Labels: baseball, Bill James, clutch, SABR 38

17 Comments:

At Wednesday, July 02, 2008 9:44:00 PM, Anonymous said...: Phil

Thanks for posting all of this. James' "Mapping the Fog" link is not working.

Cy Morong
At Wednesday, July 02, 2008 9:48:00 PM, Phil Birnbaum said...: Oops, sorry about the bad link. Now fixed. Thanks, Cy!
At Thursday, July 03, 2008 11:33:00 AM, Phil Birnbaum said...: I added the words "relative to the rest of the league" to my explanation of clutch hitting. That's because players, overall, hit differently in "clutch" situations due to different pitching, defense covering runners on first base, and so on.

Thanks to Mike Emeigh for pointing out the omission.
At Thursday, July 03, 2008 1:22:00 PM, Anonymous said...: "for instance, out of 210 random numbers from a normal distribution, you'd expect about one of those to be more than 3 SD above the mean."

Phil, shouldn't that be something like 1 out of 741 (3 SD)? 99.73% of the normal curve is within 3 SD. The two tails is .0027 or 1 out of 370.4. You are referring to one of those tails, or 1 out 741. No?

MGL
At Thursday, July 03, 2008 5:02:00 PM, Phil Birnbaum said...: mgl: absolutely, my mistake ... I misquoted the Palmer study. There were 330 players, not 210, and one player 3 SD above *or below* the mean. That's 1 in 660, which is close to 1 in 741.

Sorry about that ... will fix.
At Thursday, July 03, 2008 5:15:00 PM, Phil Birnbaum said...: What I mean to say is that half of 1 in 741 is 1 in 370, which is close to 1 in 330.
At Monday, July 07, 2008 8:46:00 PM, Don Coffin said...: Hi, Phil. I had somehow missed your BTN piece, which I really like.

One comment on it. On p. 8, you find that 12 of the 14 year-to-year correlations are positive, and you comment "I have no explanation for why...the correlation is positive in 12 of the 14 years."

Assume that the year-to-year relationship is, in fact, random. Then we'd actually expect about half the correlations tobe positive, an dhalf to be negative. So we could use the binomial theorem to calculate the probability of 12 of 14 observations beingpositive, when there's a 50% chance of each obseravation being positive. I don't have a binomal table handy, but it'd be easy to check.

If that probability is low, then it's evidence of weak persistence of clutch (and non-clutch) performance.
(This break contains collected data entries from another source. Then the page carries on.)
/-- A write of a word of a die's driver windows. -/
def State.driverWrite (s : State) (p off : Nat) (w : Word) (sram : Bool := true) : State :=
  if off < 0x10000 then s.powerWrite p off w sram
  else if off < 0x20000 then s
  else if off < 0x30000 then
    let o := off - 0x20000
    if o < 0xC0 then s.modDie p fun d => { d with vfroot := SMap.set 0 d.vfroot (o / 8) (keep w (maskOf 63 63 ||| maskOf 40 12)) }
    else if 0x100 <= o && o < 0x1C0 then
      s.modDie p fun d => { d with migpool := SMap.set 0 d.migpool ((o - 0x100) / 8) (keep w (maskOf 63 44 ||| maskOf 40 12)) }
    else s
  else if off < 0x40000 then s.seqWrite p (off - 0x30000) w
  else if off < 0x44000 then s.schedWrite p ((off - 0x40000) / 0x1000) (off % 0x1000) w
  else if 0x80000 <= off && off < 0xC0000 then
    let q := (off - 0x80000) / 0x10000
    let o := off % 0x10000
    s.modDie p fun d =>
      let m : Memory := SMap.get [] d.netwin q
      { d with netwin := SMap.set [] d.netwin q (Memory.write m o 8 (keep w (netMask o)).toNat) }
  else if 0xE0000 <= off && off < 0xE00C0 then (if bit w 63 then s.tearDown p ((off - 0xE0000) / 8) else s)
  else s

/-! ### Host accesses (R307, R309, R360, R409, R447, R448) -/

/-- One byte of an aligned word. -/
def byteOf (w : Word) (k : Nat) : Byte := BitVec.ofNat 8 (w.toNat / 2 ^ (8 * k))

/-- The chunks of a write that lie in one aligned word each: word address, first byte, bytes; recursion on the chunks. -/
def chunks (a : Nat) (bs : List Byte) : Nat → List (Nat × Nat × List Byte)
  | 0 => []
  | n + 1 =>
    if bs.isEmpty then []
    else
      let m := min bs.length (8 - a % 8)
      (a / 8 * 8, a % 8, bs.take m) :: chunks (a + m) (bs.drop m) n
def wordChunks (a : Nat) (bs : List Byte) : List (Nat × Nat × List Byte) := chunks a bs (bs.length / 8 + 2)

/-- A word with some of its bytes replaced. -/
def merge (w : Word) (k : Nat) (bs : List Byte) : Word :=
  BitVec.ofNat 64 (leNat ((List.range 8).map (fun i => if k <= i then bs.getD (i - k) (byteOf w i) else byteOf w i)))

/-- Whether a range of a die's DRAM lies in a VF's range, out of teardown, and a key of the VF's tenant has been delivered to the
die (R352, log 113). -/
def State.hostMay (s : State) (p vf a n : Nat) : Bool :=
  (s.die p).keys.any (fun k => k.2 == some (s.cfg.tenantOf p vf)) && s.cfg.inRange p vf (a / 4096) && s.cfg.inRange p vf ((a + n - 1) / 4096) && !(s.td p vf).tearing

def State.hostHeld (s : State) (p a n : Nat) : Bool :=
  (List.range ((a + n - 1) / 4096 + 1 - a / 4096)).any (fun k => s.heldLoc (.mem p 1 ((a / 4096 + k) * 4096) 0))

def execHostWrite (p : Nat) (tgt : HostTarget) (addr : Nat) (data : List (BitVec 8)) (s : State) : Out :=
  event s (
    if data.isEmpty then s
    else match tgt with
    | .window v =>
      if (s.td p v).st != 2 || !s.vfsUp p then s
      else (wordChunks addr data).foldl (fun s c => s.windowWrite p v (c.1 + c.2.1) c.2.2) s
    | .memory v =>
      -- a write to a held tile waits at the port, and the host's write has not happened yet (R389)
      if !s.vfsUp p || !s.hostMay p v addr data.length || s.hostHeld p addr data.length then s
      else s.modDie p fun d => d.wr 1 addr data false
    | .driver =>
      if !s.pfUp p then s
      else (wordChunks addr data).foldl (fun s c =>
        s.driverWrite p c.1 (merge (s.driverRead p c.1) c.2.1 c.2.2) (c.2.1 <= 1 && 1 < c.2.1 + c.2.2.length)) s
    | .pf => s)

/-- What a host read returns: poisoned or not, and its bytes. -/
def State.hostData (s : State) (p : Nat) (tgt : HostTarget) (addr len : Nat) : Bool × List Byte :=
  let ones := List.replicate len (0xFF : Byte)
  let bytes := fun (word : Nat → Word) => (List.range len).map (fun k => byteOf (word ((addr + k) / 8 * 8)) ((addr + k) % 8))
  match tgt with
  | .window v => if (s.td p v).st != 2 || !s.vfsUp p then (false, ones) else (false, bytes (s.windowRead p v))
  | .memory v =>
    if len == 0 then (false, [])
    else if !s.vfsUp p then (false, ones)
    else if !s.hostMay p v addr len || (s.die p).badSpan 1 addr len != 0 then (true, ones)
    else (false, leBytes len (Memory.read (s.die p).dram addr len))
  | .driver => (false, if s.pfUp p then bytes (s.driverRead p) else ones)
  | .pf => (false, if s.pfUp p then bytes (fun a => if a == 0 then s.bootst (p / 8) else 0) else ones)
def execHostRead (p : Nat) (tgt : HostTarget) (addr len : Nat) (s : State) : Out :=
  event s { s with hostIn := some (s.hostData p tgt addr len), free := s.free + 1 }

end Sys2Proof.Machine
end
One way to check that would be to update things through the 2007 season and see if positive correlations continue to be the rule, or whether the data are now showing a greater mix of positive and negative correlations.
At Monday, July 07, 2008 9:22:00 PM, Don Coffin said...: Having now read through everything, let me add something.

For us to have evidence that clutch performance exists, the magnitude of "clutch performance" has to be large enough to be observable--and meaningful. Suppose the (average) magnitude of positive "clutch performance" is 5 points of OPS. Remember, I'm assuming that there is a real, positive effect. Is it large enough to be meaningful?

The meajor league mean OPS, to date in 2008, is about 0.740. Assume that 20% of plate appearances are "clutch," and 80% are not, and that OPSClutch = (OPSNonClutch + .005). If I can still do arithmetic, then OPCNonClutch = 0.739 and OPSClutch = 0.744. I don't thing there is any reasonable test that's going to identify this consistently.

What if the differential is 50 points of OPS? Then, if overall OPS = .740, OPSNonClutch = .730 and OPSClutch = .780. That's an elephant. And no one has ever seen that elephant, so far as I can determine.

(By the way, this is all very sensitive to assumptions about what percentage of plate appearances is "clutch. If it's 10%, then the differentials between "clutch" and "non-clutch" OPS become correspondingly smaller, and harder to observe in what are, by everyone's admission, noisy data.)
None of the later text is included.